• [Directions for this task]: Every line in the records below between the one holding "refine ⟨?_, ?_, ?_, ?_, ?_⟩" and the one holding "(if_pos ⟨run.mpr hrun, stands.not.mpr", inclusive, is to be set down exactly; all other lines are to be left out.

Dataset entries:
◇ ◇ ◇ ◇ ◇
@[simp] theorem serveMonitorClearSnapshot_frame (monitor : Byte) (s : State) :
    (serveMonitorClearSnapshot monitor s).state.time = s.time ∧
    (serveMonitorClearSnapshot monitor s).state.power = s.power ∧
    (serveMonitorClearSnapshot monitor s).state.consts = s.consts ∧
    (serveMonitorClearSnapshot monitor s).state.pulse = s.pulse ∧
    (serveMonitorClearSnapshot monitor s).state.sampler = s.sampler ∧
    (serveMonitorClearSnapshot monitor s).state.discretes = s.discretes ∧
    (serveMonitorClearSnapshot monitor s).state.channels = s.channels ∧
    (serveMonitorClearSnapshot monitor s).state.curves = s.curves ∧
    (serveMonitorClearSnapshot monitor s).state.accum = s.accum ∧
    (serveMonitorClearSnapshot monitor s).state.drum = s.drum ∧
    (serveMonitorClearSnapshot monitor s).state.trip = s.trip ∧
    (serveMonitorClearSnapshot monitor s).state.gauge = s.gauge ∧
    (serveMonitorClearSnapshot monitor s).state.chime = s.chime ∧
    (serveMonitorClearSnapshot monitor s).state.lamp = s.lamp ∧
    (serveMonitorClearSnapshot monitor s).state.service = s.service ∧
    (serveMonitorClearSnapshot monitor s).state.eeprom = s.eeprom ∧
    (serveMonitorClearSnapshot monitor s).state.link = s.link ∧
    (serveMonitorClearSnapshot monitor s).state.notices = s.notices ∧
    (serveMonitorClearSnapshot monitor s).state.freeCount = s.freeCount ∧
    (serveMonitorClearSnapshot monitor s).state.pending = s.pending := by
  simp only [serveMonitorClearSnapshot]
  repeat' split
  all_goals first
    | (simp; done)
    | exact ⟨foldl_keeps State.time _ (fun _ _ => by simp) _ _, foldl_keeps State.power _ (fun _ _ => by simp) _ _, foldl_keeps State.consts _ (fun _ _ => by simp) _ _, foldl_keeps State.pulse _ (fun _ _ => by simp) _ _, foldl_keeps State.sampler _ (fun _ _ => by simp) _ _, foldl_keeps State.discretes _ (fun _ _ => by simp) _ _, foldl_keeps State.channels _ (fun _ _ => by simp) _ _, foldl_keeps State.curves _ (fun _ _ => by simp) _ _, foldl_keeps State.accum _ (fun _ _ => by simp) _ _, foldl_keeps State.drum _ (fun _ _ => by simp) _ _, foldl_keeps State.trip _ (fun _ _ => by simp) _ _, foldl_keeps State.gauge _ (fun _ _ => by simp) _ _, foldl_keeps State.chime _ (fun _ _ => by simp) _ _, foldl_keeps State.lamp _ (fun _ _ => by simp) _ _, foldl_keeps State.service _ (fun _ _ => by simp) _ _, foldl_keeps State.eeprom _ (fun _ _ => by simp) _ _, foldl_keeps State.link _ (fun _ _ => by simp) _ _, foldl_keeps State.notices _ (fun _ _ => by simp) _ _, foldl_keeps State.freeCount _ (fun _ _ => by simp) _ _, foldl_keeps State.pending _ (fun _ _ => by simp) _ _⟩

@[simp] theorem serveChimePost_frame (slot pattern priority passes : Byte) (s : State) :
    (serveChimePost slot pattern priority passes s).state.time = s.time ∧
    (serveChimePost slot pattern priority passes s).state.power = s.power ∧
    (serveChimePost slot pattern priority passes s).state.consts = s.consts ∧
    (serveChimePost slot pattern priority passes s).state.pulse = s.pulse ∧
    (serveChimePost slot pattern priority passes s).state.sampler = s.sampler ∧
    (serveChimePost slot pattern priority passes s).state.discretes = s.discretes ∧
    (serveChimePost slot pattern priority passes s).state.channels = s.channels ∧
    (serveChimePost slot pattern priority passes s).state.curves = s.curves ∧
    (serveChimePost slot pattern priority passes s).state.accum = s.accum ∧
    (serveChimePost slot pattern priority passes s).state.drum = s.drum ∧
    (serveChimePost slot pattern priority passes s).state.trip = s.trip ∧
    (serveChimePost slot pattern priority passes s).state.gauge = s.gauge ∧
    (serveChimePost slot pattern priority passes s).state.monitor = s.monitor ∧
    (serveChimePost slot pattern priority passes s).state.lamp = s.lamp ∧
    (serveChimePost slot pattern priority passes s).state.service = s.service ∧
    (serveChimePost slot pattern priority passes s).state.eeprom = s.eeprom ∧
    (serveChimePost slot pattern priority passes s).state.link = s.link ∧
    (serveChimePost slot pattern priority passes s).state.notices = s.notices ∧
    (serveChimePost slot pattern priority passes s).state.freeCount = s.freeCount ∧
    (serveChimePost slot pattern priority passes s).state.pending = s.pending := by
  simp only [serveChimePost]
  repeat' split
  all_goals simp

@[simp] theorem serveChimeWithdraw_frame (slot : Byte) (s : State) :
    (serveChimeWithdraw slot s).state.time = s.time ∧
    (serveChimeWithdraw slot s).state.power = s.power ∧
    (serveChimeWithdraw slot s).state.consts = s.consts ∧
    (serveChimeWithdraw slot s).state.pulse = s.pulse ∧
    (serveChimeWithdraw slot s).state.sampler = s.sampler ∧
    (serveChimeWithdraw slot s).state.discretes = s.discretes ∧
    (serveChimeWithdraw slot s).state.channels = s.channels ∧
    (serveChimeWithdraw slot s).state.curves = s.curves ∧
    (serveChimeWithdraw slot s).state.accum = s.accum ∧
    (serveChimeWithdraw slot s).state.drum = s.drum ∧
    (serveChimeWithdraw slot s).state.trip = s.trip ∧
    (serveChimeWithdraw slot s).state.gauge = s.gauge ∧
    (serveChimeWithdraw slot s).state.monitor = s.monitor ∧
    (serveChimeWithdraw slot s).state.lamp = s.lamp ∧
    (serveChimeWithdraw slot s).state.service = s.service ∧
    (serveChimeWithdraw slot s).state.eeprom = s.eeprom ∧
    (serveChimeWithdraw slot s).state.link = s.link ∧
    (serveChimeWithdraw slot s).state.notices = s.notices ∧
    (serveChimeWithdraw slot s).state.freeCount = s.freeCount ∧
    (serveChimeWithdraw slot s).state.pending = s.pending := by
  simp only [serveChimeWithdraw]
  repeat' split
  all_goals first
    | (simp; done)
    | exact ⟨foldl_keeps State.time _ (fun _ _ => by simp) _ _, foldl_keeps State.power _ (fun _ _ => by simp) _ _, foldl_keeps State.consts _ (fun _ _ => by simp) _ _, foldl_keeps State.pulse _ (fun _ _ => by simp) _ _, foldl_keeps State.sampler _ (fun _ _ => by simp) _ _, foldl_keeps State.discretes _ (fun _ _ => by simp) _ _, foldl_keeps State.channels _ (fun _ _ => by simp) _ _, foldl_keeps State.curves _ (fun _ _ => by simp) _ _, foldl_keeps State.accum _ (fun _ _ => by simp) _ _, foldl_keeps State.drum _ (fun _ _ => by simp) _ _, foldl_keeps State.trip _ (fun _ _ => by simp) _ _, foldl_keeps State.gauge _ (fun _ _ => by simp) _ _, foldl_keeps State.monitor _ (fun _ _ => by simp) _ _, foldl_keeps State.lamp _ (fun _ _ => by simp) _ _, foldl_keeps State.service _ (fun _ _ => by simp) _ _, foldl_keeps State.eeprom _ (fun _ _ => by simp) _ _, foldl_keeps State.link _ (fun _ _ => by simp) _ _, foldl_keeps State.notices _ (fun _ _ => by simp) _ _, foldl_keeps State.freeCount _ (fun _ _ => by simp) _ _, foldl_keeps State.pending _ (fun _ _ => by simp) _ _⟩
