section
/-!
SUPPORT and proof: the drum's events and its phase outputs (R57, R59, R61).
-/
namespace Sys2Proof.Machine

/-- A step is taken 20 ms after the last, in STEPPING in RUN and AWAKE_OFF (R57). -/
theorem State.stepDrum_eq (s : State) :
    s.stepDrum = if s.awake = true ∧ s.drum.state = .stepping ∧ 20 ≤ s.drum.clock then
      { s with drum := s.drum.step } else s := by
  unfold State.stepDrum
  simp only [Bool.and_eq_true, beq_iff_eq, decide_eq_true_eq, and_assoc]

/-- A step of the drum in STEPPING, field by field (R57, R59). -/
theorem Drum.step_eq {d : Drum} (hd : d.state = .stepping) :
    d.step = { d with
      phase := (d.phase + 1) % 4, debt := d.debt - 1, p := (d.p + 1) % 20, clock := 0, stepped := true,
      sinceIndex := if 24 ≤ d.sinceIndex + 1 then 0 else d.sinceIndex + 1,
      missDue := d.missDue || (decide (24 ≤ d.sinceIndex + 1) && d.indexKnown),
      state := if d.debt ≤ 1 then .idle else .stepping } := by
  have count : (if d.sinceIndex + 1 < 24 then d.sinceIndex + 1 else 0) =
      if 24 ≤ d.sinceIndex + 1 then 0 else d.sinceIndex + 1 := by
    split <;> split <;> omega
  have last : d.debt - 1 = 0 ↔ d.debt ≤ 1 := by omega
  simp only [Drum.step, count, last, hd]

/-- A miss that is due is taken, and counted in a drum that is watched (R59). -/
theorem State.missIndex_eq (s : State) :
    s.missIndex =
      if s.drum.missDue = true then
        if s.drum.state = .idle ∨ s.drum.state = .stepping then
          State.countMiss { s with drum := { s.drum with missDue := false } }
        else { s with drum := { s.drum with missDue := false } }
      else s := rfl

/-- The coils go off in IDLE and FAULT when their hold has run out (R57). -/
theorem State.releaseCoils_eq (s : State) :
    s.releaseCoils = if s.drum.coils = true ∧ (s.drum.state = .idle ∨ s.drum.state = .fault) ∧
        (s.drum.stepped = true → 100 ≤ s.drum.clock) then
      { s with drum := { s.drum with coils := false } } else s := by
  unfold State.releaseCoils Drum.holdOver
  simp only [Bool.and_eq_true, Bool.or_eq_true, beq_iff_eq, decide_eq_true_eq, and_assoc, Bool.not_eq_true',
    ← imp_iff_not_or, ← Bool.not_eq_true]

/-- The phase outputs energise the phase and the one after it (3.7). -/
theorem Drum.phases_eq (d : Drum) :
    d.phases = if d.coils = true then [d.phase + 1, (d.phase + 1) % 4 + 1] else [] := rfl

/-- Settles O45: each event is taken when it is due and changes nothing else, and the phase outputs follow the phase. -/
theorem drumEvents : Obligations.DrumEvents := by
  intro s hs d steps watched coilsDue
  rw [exec_drumStep hs, exec_drumIndexMiss hs, exec_drumCoilOff hs, State.stepDrum_eq, State.missIndex_eq,
    State.releaseCoils_eq]
  refine ⟨fun h => ?_, fun h => ?_, fun h => ?_, fun h hw => ?_, fun h hw hc => ?_, fun h hw hc => ?_, fun h => ?_,
    fun h => ?_, fun h => ?_, fun h => ?_⟩
  · rw [if_neg h]
  · rw [if_pos h, Drum.step_eq h.2.1]
  · rw [if_neg (Bool.eq_false_iff.mp h)]
  · rw [if_pos h, if_neg hw]
  · rw [if_pos h, if_pos hw, State.countMiss_eq]
    exact congrArg Host.Outcome.next (if_pos hc)
  · rw [if_pos h, if_pos hw, State.countMiss_eq]
    exact congrArg Host.Outcome.next (if_neg (Nat.not_lt.mpr hc))
  · rw [if_neg h]
  · rw [if_pos h]
  · exact if_neg (Bool.eq_false_iff.mp h)
  · rw [Drum.phases_eq, if_pos h]
    refine ⟨fun e => ?_, fun e => ?_, fun e => ?_, fun e => ?_⟩ <;> rw [e]

end Sys2Proof.Machine
end

section
/-!
SUPPORT and proof: the vehicle constants, odometer and EEPROM requests, served at once (R45, R54, R158, R159, R167,
R168).
-/
namespace Sys2Proof.Machine

/-! ## Vehicle Constants Write -/

/-- The five ranges of R158; a word holds C_inj's upper bound. -/
theorem constantsInRange_words (kvss cinj : Word) (ppr : Byte) (consumption : Word) (reserve : Byte) :
    constantsInRange kvss.toNat cinj.toNat ppr.toNat consumption.toNat reserve.toNat = true ↔
      (500 ≤ kvss.toNat ∧ kvss.toNat ≤ 25000) ∧ 256 ≤ cinj.toNat ∧ (1 ≤ ppr.toNat ∧ ppr.toNat ≤ 8) ∧
      (20 ≤ consumption.toNat ∧ consumption.toNat ≤ 500) ∧ reserve.toNat ≤ 200 := by
  have word : cinj.toNat ≤ 65535 := Nat.le_of_lt_succ cinj.isLt
  simp only [constantsInRange, Bool.and_eq_true, decide_eq_true_eq, word, and_true, and_assoc]

/-- The car stands: measured SPEED is 0 and VALID (R158). -/
theorem State.standing_iff (s : State) :
    s.standing = true ↔
      s.channels.records[(0 : Fin 16)].value = 0 ∧ s.channels.records[(0 : Fin 16)].validity = .valid := by
  rw [State.standing, beq_iff_eq, State.measured, Prod.mk.injEq]

theorem serveVehicleConstantsWrite_bad {kvss cinj : Word} {ppr : Byte} {consumption : Word} {reserve : Byte} (s : State)
    (h : ¬ constantsInRange kvss.toNat cinj.toNat ppr.toNat consumption.toNat reserve.toNat = true) :
    serveVehicleConstantsWrite kvss cinj ppr consumption reserve s = refuse s .badArgument :=
  if_pos (Bool.eq_false_iff.mpr h)

/-- Constants in range are put in force, unless the part is in RUN and the car moves (R158). -/
theorem serveVehicleConstantsWrite_good {kvss cinj : Word} {ppr : Byte} {consumption : Word} {reserve : Byte}
    (s : State) (h : constantsInRange kvss.toNat cinj.toNat ppr.toNat consumption.toNat reserve.toNat = true) :
    serveVehicleConstantsWrite kvss cinj ppr consumption reserve s =
      if s.inRun = true ∧ ¬ s.standing = true then refuse s .conditions
      else accepted (s.putConstants
        { kvss := kvss.toNat, cinj := cinj.toNat, ppr := ppr.toNat, consumption := consumption.toNat,
          reserve := reserve.toNat, origin := .written }).postHeader :=
  if_neg (by rw [h]; decide)

/-! ## The EEPROM requests -/

/-- A word's two bytes are those of its number (R179). -/
theorem bytes2_toNat (w : Word) : bytes2 w.toNat = wordBytes w := by
  have high : byte (w.toNat / 256) = w.extractLsb' 8 8 := by
    apply BitVec.eq_of_toNat_eq
    simp [byte, BitVec.extractLsb'_toNat, Nat.shiftRight_eq_div_pow]
  have low : byte w.toNat = w.extractLsb' 0 8 := by
    apply BitVec.eq_of_toNat_eq
    simp [byte, BitVec.extractLsb'_toNat]
  rw [bytes2, wordBytes, high, low]

theorem serveEepromRead_bad {first count : Byte} (s : State)
    (h : 127 < first.toNat ∨ count.toNat = 0 ∨ 16 < count.toNat ∨ 128 < first.toNat + count.toNat) :
    serveEepromRead first count s = refuse s .badArgument := by
  rw [toNat_eq_zero_iff] at h
  exact if_pos h

theorem serveEepromRead_good {first count : Byte} (s : State)
    (h : ¬ (127 < first.toNat ∨ count.toNat = 0 ∨ 16 < count.toNat ∨ 128 < first.toNat + count.toNat)) :
    serveEepromRead first count s =
      if s.eeprom.flight.isSome then refuse s .busy
      else reading s ((List.range count.toNat).flatMap fun k =>
        wordBytes (readWord s.eeprom.memory (first.toNat + k))) := by
  rw [toNat_eq_zero_iff] at h
  refine (if_neg h).trans ?_
  simp only [readRun, List.flatMap_map, bytes2_toNat]

theorem serveEepromWrite_bad {address : Byte} (value : Word) (s : State)
    (h : ¬ (50 ≤ address.toNat ∧ address.toNat ≤ 127)) :
    serveEepromWrite address value s = refuse s .badArgument := if_pos (by omega)

theorem serveEepromWrite_good {address : Byte} (value : Word) (s : State)
    (h : 50 ≤ address.toNat ∧ address.toNat ≤ 127) :
    serveEepromWrite address value s =
      if 4 ≤ hostWaiting s.eeprom.queue then refuse s .busy
      else accepted { s with eeprom := { s.eeprom with
        queue := s.eeprom.queue ++ [.host address.toNat value] } } := if_neg (by omega)

/-! ## The reads -/

theorem byte_originCode (o : Origin) :
    byte (originCode o) = match o with | .header => 0 | .defaults => 1 | .written => 2 := by
  cases o <;> rfl

/-- The ring's position as Odometer Read gives it (R54, R182). -/
theorem newest_bytes (a : Accumulators) (front : List Byte) :
    front ++ [indexByte a.newestSlot] ++ bytes4 (if a.newestSlot.isSome then a.newestValue else 0) =
      front ++ match a.newestSlot with
        | some k => byte k.val :: bytes4 a.newestValue
        | none => 255 :: bytes4 0 := by
  rw [List.append_assoc]
  cases a.newestSlot <;> rfl

/-- Settles O53: each request is served at once, refused or carried out by its service's lemmas. -/
theorem constantsAndEepromRequests : Obligations.ConstantsAndEepromRequests := by
  intro s hs t waits flies writing
  have hconsts : t.consts = s.consts := by simp [t]
  have haccum : t.accum = s.accum := by simp [t]
  have heeprom : t.eeprom = s.eeprom := by simp [t]
  have hchannels : t.channels = s.channels := by simp [t]
  have run : t.inRun = true ↔ s.power.state = .run := by
    rw [State.inRun, beq_iff_eq]
    exact s.frameActivity_inputs.2.2
  refine ⟨?_, ?_, ?_, ?_, ?_⟩
  · intro kvss cinj ppr consumption reserve inRange standing scaled
    have range := constantsInRange_words kvss cinj ppr consumption reserve
    have stands : t.standing = true ↔ standing := by rw [State.standing_iff, hchannels]; exact .rfl
    refine ⟨fun h => ?_, fun h hrun moves => ?_, fun h may => ?_⟩
    · exact exec_badArgument hs rfl rfl (serveVehicleConstantsWrite_bad t (range.not.mpr h))
    · have refused := (serveVehicleConstantsWrite_good t (range.mpr h)).trans
        (if_pos ⟨run.mpr hrun, stands.not.mpr moves⟩)
      exact exec_refused (r := .conditions) hs rfl rfl refused
    · have served := (serveVehicleConstantsWrite_good t (range.mpr h)).trans
        (if_neg fun g => may.elim (absurd (run.mp g.1)) (absurd · (stands.not.mp g.2)))
      rw [State.putConstants, State.postHeader, haccum, hconsts, heeprom] at served
      exact exec_accepted hs rfl rfl served
  · have served : serveVehicleConstantsRead t = reading t _ := rfl
    rw [hconsts, State.headerWriteState, heeprom, byte_originCode] at served
    exact exec_reading hs rfl rfl served
  · intro waiting flying w
    have served : serveOdometerRead t = reading t _ := rfl
    rw [haccum, heeprom, newest_bytes] at served
    exact exec_reading hs rfl rfl served
  · intro first count bad
    refine ⟨fun h => exec_badArgument hs rfl rfl (serveEepromRead_bad t h), fun h flight => ?_, fun h flight => ?_⟩
    all_goals
      have served := serveEepromRead_good t h
      rw [heeprom] at served
    · exact exec_refused (r := .busy) hs rfl rfl (served.trans (if_pos (Option.isSome_iff_ne_none.mpr flight)))
    · exact exec_reading hs rfl rfl (served.trans (if_neg (by simp [flight])))
  · intro address value inHostArea hostWords
    refine ⟨fun h => exec_badArgument hs rfl rfl (serveEepromWrite_bad value t h), fun h full => ?_,
      fun h room => ?_⟩
    all_goals
      have served := serveEepromWrite_good value t h
      rw [heeprom] at served
    · exact exec_refused (r := .busy) hs rfl rfl (served.trans (if_pos full))
    · exact exec_accepted hs rfl rfl (served.trans (if_neg (Nat.not_le.mpr room)))

end Sys2Proof.Machine
end

section
/-!
SUPPORT and proof: the drum and service requests, served at once (R60, R62, R145, R147 to R150).
-/
namespace Sys2Proof.Machine

/-! ## Drum Restart and Drum Read -/

/-- A start by its fields: coils that are energised already keep their clock (R57). -/
theorem Drum.start_eq (d : Drum) :
    d.start = { d with state := .stepping, coils := true, clock := if d.coils then d.clock else 0,
                       stepped := d.coils && d.stepped } := by
  unfold Drum.start
  split
  · next coils =>
    obtain ⟨_, _, _, _, _, _, _, _, c, _, _, _⟩ := d
    obtain rfl : c = true := coils
    rfl
  · next off => simp [off]

theorem byte_drumCode (x : DrumState) :
    byte (drumCode x) = match x with | .absent => 0 | .idle => 1 | .stepping => 2 | .fault => 3 := by
  cases x <;> rfl

/-- The DRUM word of a drum that Drum Restart takes out of FAULT (R60, R61). -/
theorem Drum.noticeWord_restarted (d : Drum) :
    (d.state = .idle → d.noticeWord = if d.lost then 0x0101 else 0x0001) ∧
    (d.state = .stepping → d.noticeWord = if d.lost then 0x0102 else 0x0002) := by
  rw [Drum.noticeWord_eq]
  refine ⟨fun h => ?_, fun h => ?_⟩ <;> rw [h] <;> cases d.lost <;> rfl

/-! ## The state of an item -/

/-- A basis's part in an item's state: its level, or DISABLED for a basis not used (R142, R143). -/
def ServiceItem.basisState (i : ServiceItem) (u c : Nat) : ServiceState :=
  if u = 0 then .disabled else basisLevel u c i.config.margin.toNat i.config.grace.toNat

/-- An enabled item has the highest of its three bases' states (R143). -/
theorem ServiceItem.computed_enabled {i : ServiceItem} (h : i.config.enabled ≠ 0) :
    i.computed = highest (highest (i.basisState (i.config.km.toNat * 100) i.sinceDu)
      (i.basisState i.config.days.toNat i.sinceDays)) (i.basisState (i.config.mrev.toNat * 1000) i.sinceKr) := by
  have level : ∀ u c : Nat, (if u = 0 then none else some (basisLevel u c i.config.margin.toNat
      i.config.grace.toNat)).getD .disabled = i.basisState u c := fun u c => by
    unfold ServiceItem.basisState
    split <;> rfl
  have least : ∀ x : ServiceState, highest .disabled x = x := fun x => if_pos (Nat.zero_le _)
  rw [ServiceItem.computed, if_neg h]
  simp only [ServiceItem.levels, ServiceItem.bases, List.map_cons, List.map_nil, List.foldl_cons, List.foldl_nil,
    level, least]

theorem le_serviceCode_highest (n : Nat) (a b : ServiceState) :
    n ≤ serviceCode (highest a b) ↔ n ≤ serviceCode a ∨ n ≤ serviceCode b := by
  unfold highest
  split <;> omega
◇ ◇ ◇ ◇ ◇
• [Task output]:
  refine ⟨?_, ?_, ?_, ?_, ?_⟩
  · intro kvss cinj ppr consumption reserve inRange standing scaled
    have range := constantsInRange_words kvss cinj ppr consumption reserve
    have stands : t.standing = true ↔ standing := by rw [State.standing_iff, hchannels]; exact .rfl
    refine ⟨fun h => ?_, fun h hrun moves => ?_, fun h may => ?_⟩
    · exact exec_badArgument hs rfl rfl (serveVehicleConstantsWrite_bad t (range.not.mpr h))
    · have refused := (serveVehicleConstantsWrite_good t (range.mpr h)).trans
        (if_pos ⟨run.mpr hrun, stands.not.mpr moves⟩)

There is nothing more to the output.